Because Deborah Devonshire’s journalism has nearly always made me laugh, and because she seems like one of the jollier aunts in P. G. Wodehouse — an Aunt Dahlia, not an Aunt Agatha — I had expected her memoirs to provide chuckles on every page. In fact it is a sad book, taken all in all. Two of the more poignant passages, which will linger in my memory for a very long time, are about her dead babies, and about the alcoholism of her magnificent husband, the 11th Duke of Devonshire.
Mark, Victor and Mary, the babies, lived, respectively, five hours, seven hours and four hours. Only recently was their mother told, by the vicar’s widow at Edensor, the village next to Chatsworth, that the infants were all baptised by ‘Moucher’, the author’s mother-in-law and wife of the 10th Duke.

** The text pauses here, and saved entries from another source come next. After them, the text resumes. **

-- ==== Sys2Proof/Machine/Ops.lean ====
section
/-!
DEFINITION. The named operations over registers and batches, taking a trap and returning from one.

Registers (R25-R29), writes in flight (R17, R18), batches (R54, R59), parking and the disposition of traps
(R242-R250), handler mode and ERET (R191, R246), the stop and the freeze of a context (R244, R253-R255), the end of
groups and teams (R62, R208).
-/

namespace Sys2Proof.Machine

/-- What a step answers. -/
abbrev Out := Host.Outcome State Fault Refusal

/-! ## Registers -/

/-- The fibre in a lane, or a free lane. -/
def Group.lane (G : Group) (l : Nat) : Lane := tget G.lanes l Lane.empty

/-- The group with a lane changed. -/
def Group.modLane (G : Group) (l : Nat) (f : Lane → Lane) : Group := { G with lanes := tset G.lanes l (f (G.lane l)) }

/-- Vector register `n` of a fibre. -/
def Lane.v (L : Lane) (n : Nat) : Word := tget L.regs n 0

/-- Predicate `n` of a fibre: p31 reads 1 (R25). -/
def Lane.p (L : Lane) (n : Nat) : Bool := n == 31 || L.preds.getLsbD n

/-- Vector register `n` of the fibre in lane `l`. -/
def Group.v (G : Group) (l n : Nat) : Word := (G.lane l).v n

/-- Predicate `n` of the fibre in lane `l`. -/
def Group.p (G : Group) (l n : Nat) : Bool := (G.lane l).p n

/-- Scalar register `n`: s63 reads zero (R25). -/
def Group.s (G : Group) (n : Nat) : Word := if n == 63 then 0 else tget G.sregs n 0

/-- The 64-bit value of the vector pair from `n` (Pair of R56). -/
def Group.vpair (G : Group) (l n : Nat) : Nat := (G.v l n).toNat + 2 ^ 32 * (G.v l (n + 1)).toNat

/-- The 64-bit value of the scalar pair from `n`. -/
def Group.spair (G : Group) (n : Nat) : Nat := (G.s n).toNat + 2 ^ 32 * (G.s (n + 1)).toNat

/-- The lanes that hold a live fibre. -/
def Group.live (G : Group) : List Nat := (List.range 32).filter fun l => (G.lane l).live

/-- The word of predicates with predicate `n` replaced; p31 is not held (R25). -/
def setPred (w : BitVec 32) (n : Nat) (b : Bool) : BitVec 32 :=
  if n == 31 then w
  else if b then w ||| (1 <<< n : BitVec 32) else w &&& ~~~(1 <<< n : BitVec 32)

/-- The bits of sr.fpflags that are not Reserved (R29). -/
def flagsMask : Word := 0xFF

/-- A word with `len` bits from bit `lo` replaced by the lowest bits of another. -/
def mergeBits (old : Word) (lo len : Nat) (new : Word) : Word :=
  let m : Word := BitVec.ofNat 32 ((2 ^ len - 1) * 2 ^ lo)
  (old &&& ~~~m) ||| ((new <<< lo) &&& m)

/-- Writing one register: s63 and p31 discard the write (R25), flags are OR-ed (R29). -/
def Group.write1 (G : Group) (w : RegRef × Word) : Group :=
  match w.1 with
  | .v l n => G.modLane l fun L => { L with regs := tput L.regs n w.2 0 }
  | .vbits l n lo len => G.modLane l fun L => { L with regs := tput L.regs n (mergeBits (L.v n) lo len w.2) 0 }
  | .p l n => G.modLane l fun L => { L with preds := setPred L.preds n (w.2 != 0) }
  | .s n => if n == 63 then G else { G with sregs := tput G.sregs n w.2 0 }
  | .flags => { G with fpflags := G.fpflags ||| (w.2 &&& flagsMask) }

/-- Writing registers in turn. -/
def Group.write (G : Group) (ws : List (RegRef × Word)) : Group := ws.foldl Group.write1 G

/-- Placing a write among others in order of landing, behind those of the same cycle. -/
def insertDue (f : InFlight) : List InFlight → List InFlight
  | [] => [f]
  | x :: xs => if x.due ≤ f.due then x :: insertDue f xs else f :: x :: xs

/-- The writes of a list in order of landing, those of one cycle in the order of the list. -/
def sortDue (l : List InFlight) : List InFlight := l.foldl (fun acc f => insertDue f acc) []

/-- The fixed-latency writes in flight that have landed by a cycle take effect in order of landing, those of one
cycle in order of issue (R17, R18; log entry 6). -/
def Group.settle (G : Group) (now : Nat) : Group :=
  let due := sortDue (G.inflight.filter fun f => f.due ≤ now)
  ({ G with inflight := G.inflight.filter fun f => now < f.due }).write (due.map fun (f : InFlight) => (f.ref, f.val))

/-- A write to s63 or p31, which is discarded (R25): it is never in flight. -/
def RegRef.discards : RegRef → Bool
  | .s n => n == 63
  | .p _ n => n == 31
  | _ => false

/-- Writes of an instruction of latency `lat` issued at `now` (R17): an instruction issued at `now + lat` or later
sees them. -/
def Group.writeFixed (G : Group) (now lat : Nat) (ws : List (RegRef × Word)) : Group :=
  { G with inflight := G.inflight ++ (ws.filter fun w => !w.1.discards).map fun w =>
      { due := now + lat, ref := w.1, val := w.2 } }

/-- Writes of an instruction of variable latency: they land at once and supersede a write in flight to the same
register (R20; log entry 5). -/
def Group.writeVar (G : Group) (ws : List (RegRef × Word)) : Group :=
  ({ G with inflight := G.inflight.filter fun f => f.ref = RegRef.flags || !ws.any fun w => w.1 = f.ref.whole }).write ws

/-- Writes of an instruction of variable latency that land `n` cycles later (R20): until then an instruction that reads
or writes one of the registers waits. Flags are merged at once. -/
def Group.writeLate (G : Group) (now n : Nat) (ws : List (RegRef × Word)) : Group :=
  let regs := ws.filter fun w => w.1 != RegRef.flags && !w.1.discards
  let H := G.writeVar (ws.filter fun w => w.1 = RegRef.flags)
  { H with inflight := H.inflight.filter fun f => f.ref = RegRef.flags || !regs.any fun w => w.1.whole = f.ref.whole
           pending := H.pending ++ regs.map fun w => { due := now + n, ref := w.1, val := w.2 } }

/-- The variable-latency writes that have landed by a cycle take effect, and an instruction that waits for one is tried
again once none is pending (R20). -/
def Group.land (G : Group) (now : Nat) : Group :=
  let due := G.pending.filter fun f => f.due ≤ now
  if due.isEmpty then G
  else
    ({ G with pending := G.pending.filter fun f => now < f.due
              batches := G.batches.map fun (B : Batch) => if B.wait = some Wait.score then { B with wait := none } else B }).write
      (due.map fun (f : InFlight) => (f.ref, f.val))

/-- Every write in flight and every pending one lands. -/
def Group.landAll (G : Group) : Group :=
  let last (l : List InFlight) : Nat := (l.map (·.due)).foldl max 0
  (G.settle (last G.inflight)).land (last G.pending)

/-- The writes of a 64-bit value to the vector pair from `n`. -/
def wpair (l n : Nat) (v : Nat) : List (RegRef × Word) := [(.v l n, word v), (.v l (n + 1), word (v / 2 ^ 32))]

/-- The writes of words to consecutive vector registers. -/
def wregs (l n : Nat) (ws : List Word) : List (RegRef × Word) :=
  ws.zipIdx.map fun (w, i) => (.v l (n + i), w)

/-- The write of a predicate. -/
def wpred (l n : Nat) (b : Bool) : RegRef × Word := (.p l n, bword b)

/-! ## What a fibre does at an instruction -/

/-- Bits [63:52] of an address are zero (R58). -/
def wellFormedVa (a : Nat) : Bool := a < vaTop

/-- A trap with its code, detail and address (R240). -/
def mkTrap (code detail addr : Nat) : Trap :=
  { code := code, detail := detail, addr := addr, obj := false, nested := false, onyx := none }

/-- The trap of an access whose translation fails with a code: PAGE and PROT tell what was asked for (R240). -/
def Access.trap (acc : Access) (code va : Nat) : Trap :=
  mkTrap code (if code == fcPage || code == fcProt then acc.detail else 0) va

/-- The trap of a malformed target (R58), none for a well-formed one. -/
def badTarget (t : Nat) : Option Trap :=
  if t % 4 != 0 then some (mkTrap fcAlign 0 t) else if wellFormedVa t then none else some (mkTrap fcPage 2 t)

/-- What one fibre of the batch does. A fibre with no entry, and one with all defaults, goes on behind the
instruction. -/
structure LaneOut where
  lane   : Nat
  writes : List (RegRef × Word) := []
  trap   : Option Trap := none
  park   : Option Park := none
  /-- The next PC where it is not that of the next instruction. -/
  next   : Option Nat := none
  /-- The fibre ends (R62). -/
  ends   : Bool := false
  /-- Flags set in sr.fpflags. -/
  flags  : Nat := 0
  /-- The fibre reached a far target that does not answer (R277): the virtual address and the physical line. -/
  far    : Option (Nat × Nat) := none

/-! ## Batches -/

/-- The PC of a batch: that of its lowest lane. -/
def Group.batchPc (G : Group) (B : Batch) : Nat :=
  match lanesOf B.lanes with
  | [] => 0
  | l :: _ => (G.lane l).pc

/-- A batch with a fresh hint run and no wait. -/
def Batch.fresh (m : BitVec 32) : Batch :=
  { lanes := m, hints := [], wait := none, held := none, snap := none, tried := 0, passed := 0 }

The three pages devoted to the 11th Duke’s alcoholism, and the ‘tough love’ cure which was imposed upon him — Debo and guests leaving the house; Andrew Devonshire ringing her up and pleading with her to return, and her doing so only on condition that he gave up the booze — are in their way equally moving. She does not flinch from describing the nightmare which his alcoholism caused everyone who had to do with him; but nor does she fail to pay tribute to his very great qualities. I only met him after he had given up the drink and would say without hesitation that he was one of the most exemplary human beings I ever knew — funny, kind, extremely clever, modest and like most interesting people always slightly tormented.